As for the future reimbursement of the town’s $6 million cost (as per the 2003 agreement) out of future station parking revenues, my calculation is that in all likelihood, the town will still get its $300,000 a year. The new station lot will have about a third more parking spaces than the current downtown lot, so revenues are likely to top $1.7 million a year (a third more than Fairfield’s downtown station).
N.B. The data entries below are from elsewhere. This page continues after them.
-- ==== Sys2Proof/Laws/PerInstr.lean ====
section
/-! SUPPORT. Statements about every instruction as syntax, one lemma per constructor. -/

namespace Sys2Proof.Laws

/-- The transfer an instruction is encoded by is of the format its row of the opcode table names. -/
def EncodeFormat.Statement (i : Instr) : Prop := (encode i).format = i.format

theorem EncodeFormat.nop (ch : BitVec 8) : EncodeFormat.Statement (.nop ch) := rfl
theorem EncodeFormat.alloc (ch : BitVec 8) : EncodeFormat.Statement (.alloc ch) := rfl
theorem EncodeFormat.free (h : BitVec 8) : EncodeFormat.Statement (.free h) := rfl
theorem EncodeFormat.submit (h : BitVec 8) : EncodeFormat.Statement (.submit h) := rfl
theorem EncodeFormat.setVolume (h : BitVec 8) : EncodeFormat.Statement (.setVolume h) := rfl
theorem EncodeFormat.fadeOut (h : BitVec 8) : EncodeFormat.Statement (.fadeOut h) := rfl
theorem EncodeFormat.fadeIn (h : BitVec 8) : EncodeFormat.Statement (.fadeIn h) := rfl
theorem EncodeFormat.setSampleCount (ch : BitVec 8) : EncodeFormat.Statement (.setSampleCount ch) := rfl
theorem EncodeFormat.mix (ch : BitVec 8) : EncodeFormat.Statement (.mix ch) := rfl
theorem EncodeFormat.illegalCtrl (w : Word) : EncodeFormat.Statement (.illegalCtrl w) := rfl
theorem EncodeFormat.onop : EncodeFormat.Statement (.onop) := rfl
theorem EncodeFormat.reserve : EncodeFormat.Statement (.reserve) := rfl
theorem EncodeFormat.release : EncodeFormat.Statement (.release) := rfl
theorem EncodeFormat.output : EncodeFormat.Statement (.output) := rfl
theorem EncodeFormat.illegalOut (w : Word) : EncodeFormat.Statement (.illegalOut w) := rfl
theorem EncodeFormat.wrCtrlCmd (w : Word) : EncodeFormat.Statement (.wrCtrlCmd w) := rfl
theorem EncodeFormat.rdCtrlCmd : EncodeFormat.Statement (.rdCtrlCmd) := rfl
theorem EncodeFormat.wrCtrlArg0 (w : Word) : EncodeFormat.Statement (.wrCtrlArg0 w) := rfl
theorem EncodeFormat.rdCtrlArg0 : EncodeFormat.Statement (.rdCtrlArg0) := rfl
theorem EncodeFormat.wrCtrlArg1 (w : Word) : EncodeFormat.Statement (.wrCtrlArg1 w) := rfl
theorem EncodeFormat.rdCtrlArg1 : EncodeFormat.Statement (.rdCtrlArg1) := rfl
theorem EncodeFormat.wrCtrlArg2 (w : Word) : EncodeFormat.Statement (.wrCtrlArg2 w) := rfl
theorem EncodeFormat.rdCtrlArg2 : EncodeFormat.Statement (.rdCtrlArg2) := rfl
theorem EncodeFormat.wrCtrlStatus (w : Word) : EncodeFormat.Statement (.wrCtrlStatus w) := rfl
theorem EncodeFormat.rdCtrlStatus : EncodeFormat.Statement (.rdCtrlStatus) := rfl
theorem EncodeFormat.wrCtrlResult (w : Word) : EncodeFormat.Statement (.wrCtrlResult w) := rfl
theorem EncodeFormat.rdCtrlResult : EncodeFormat.Statement (.rdCtrlResult) := rfl
theorem EncodeFormat.wrMasterVol (w : Word) : EncodeFormat.Statement (.wrMasterVol w) := rfl
theorem EncodeFormat.rdMasterVol : EncodeFormat.Statement (.rdMasterVol) := rfl
theorem EncodeFormat.wrSampleCount (w : Word) : EncodeFormat.Statement (.wrSampleCount w) := rfl
theorem EncodeFormat.rdSampleCount : EncodeFormat.Statement (.rdSampleCount) := rfl
theorem EncodeFormat.wrConfig (w : Word) : EncodeFormat.Statement (.wrConfig w) := rfl
theorem EncodeFormat.rdConfig : EncodeFormat.Statement (.rdConfig) := rfl
theorem EncodeFormat.wrCtrlLock (w : Word) : EncodeFormat.Statement (.wrCtrlLock w) := rfl
theorem EncodeFormat.rdCtrlLock : EncodeFormat.Statement (.rdCtrlLock) := rfl
theorem EncodeFormat.wrOutCmd (w : Word) : EncodeFormat.Statement (.wrOutCmd w) := rfl
theorem EncodeFormat.rdOutCmd : EncodeFormat.Statement (.rdOutCmd) := rfl
theorem EncodeFormat.wrOutArg0 (w : Word) : EncodeFormat.Statement (.wrOutArg0 w) := rfl
theorem EncodeFormat.rdOutArg0 : EncodeFormat.Statement (.rdOutArg0) := rfl
theorem EncodeFormat.wrOutArg1 (w : Word) : EncodeFormat.Statement (.wrOutArg1 w) := rfl
theorem EncodeFormat.rdOutArg1 : EncodeFormat.Statement (.rdOutArg1) := rfl
theorem EncodeFormat.wrOutStatus (w : Word) : EncodeFormat.Statement (.wrOutStatus w) := rfl
theorem EncodeFormat.rdOutStatus : EncodeFormat.Statement (.rdOutStatus) := rfl
theorem EncodeFormat.wrOutErrcode (w : Word) : EncodeFormat.Statement (.wrOutErrcode w) := rfl
theorem EncodeFormat.rdOutErrcode : EncodeFormat.Statement (.rdOutErrcode) := rfl
theorem EncodeFormat.wrHwState (w : Word) : EncodeFormat.Statement (.wrHwState w) := rfl
theorem EncodeFormat.rdHwState : EncodeFormat.Statement (.rdHwState) := rfl
theorem EncodeFormat.wrHwHandle (w : Word) : EncodeFormat.Statement (.wrHwHandle w) := rfl
theorem EncodeFormat.rdHwHandle : EncodeFormat.Statement (.rdHwHandle) := rfl
theorem EncodeFormat.wrHwFrames (w : Word) : EncodeFormat.Statement (.wrHwFrames w) := rfl
theorem EncodeFormat.rdHwFrames : EncodeFormat.Statement (.rdHwFrames) := rfl
theorem EncodeFormat.rdChState (c : Fin 8) : EncodeFormat.Statement (.rdChState c) := rfl
theorem EncodeFormat.rdChVolL (c : Fin 8) : EncodeFormat.Statement (.rdChVolL c) := rfl
theorem EncodeFormat.rdChVolR (c : Fin 8) : EncodeFormat.Statement (.rdChVolR c) := rfl
theorem EncodeFormat.rdChBufBase (c : Fin 8) : EncodeFormat.Statement (.rdChBufBase c) := rfl
theorem EncodeFormat.rdChBufLen (c : Fin 8) : EncodeFormat.Statement (.rdChBufLen c) := rfl
theorem EncodeFormat.rdChPosition (c : Fin 8) : EncodeFormat.Statement (.rdChPosition c) := rfl
theorem EncodeFormat.rdChFadeLevel (c : Fin 8) : EncodeFormat.Statement (.rdChFadeLevel c) := rfl
theorem EncodeFormat.rdChFadeStep (c : Fin 8) : EncodeFormat.Statement (.rdChFadeStep c) := rfl
theorem EncodeFormat.wrChBank (c : Fin 8) (k : BitVec 5) (w : Word) : EncodeFormat.Statement (.wrChBank c k w) := rfl
theorem EncodeFormat.reserved (off : BitVec 9) (a : Access) : EncodeFormat.Statement (.reserved off a) := rfl

end Sys2Proof.Laws
end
Each year the state will claim, off the top, parking lot operating expenses which I project at around $400,000 (again, a third more than those on the current downtown station), plus $960,000 to reimburse the state for its $19 million. $1.7 million in revenues minus $13.6 million in state reimbursements, by my arithmetic, leaves enough money for the town to get its yearly $300,000, as in the 2003 agreement.

As for the state’s claim to priority for its $960,000 in reimbursement each year, in my view it is based on the original 2003 agreement; the 2010 side letter on this simply confirmed what the state already had a valid claim to, under the 2003 agreement, and did not amount to a new agreement (as claimed in the recent report) at all. Again, I’m not an attorney, but it seems to me that the plain language of the 2003 agreement specified that out of parking revenues, the state has first claim to reimbursement not only for the lot’s operating costs but also “the expenses for the surface parking area and its improvement.” (Notably, the 2003 agreement’s language about parking area “improvement” costs was simply left out of the law firm’s report!) 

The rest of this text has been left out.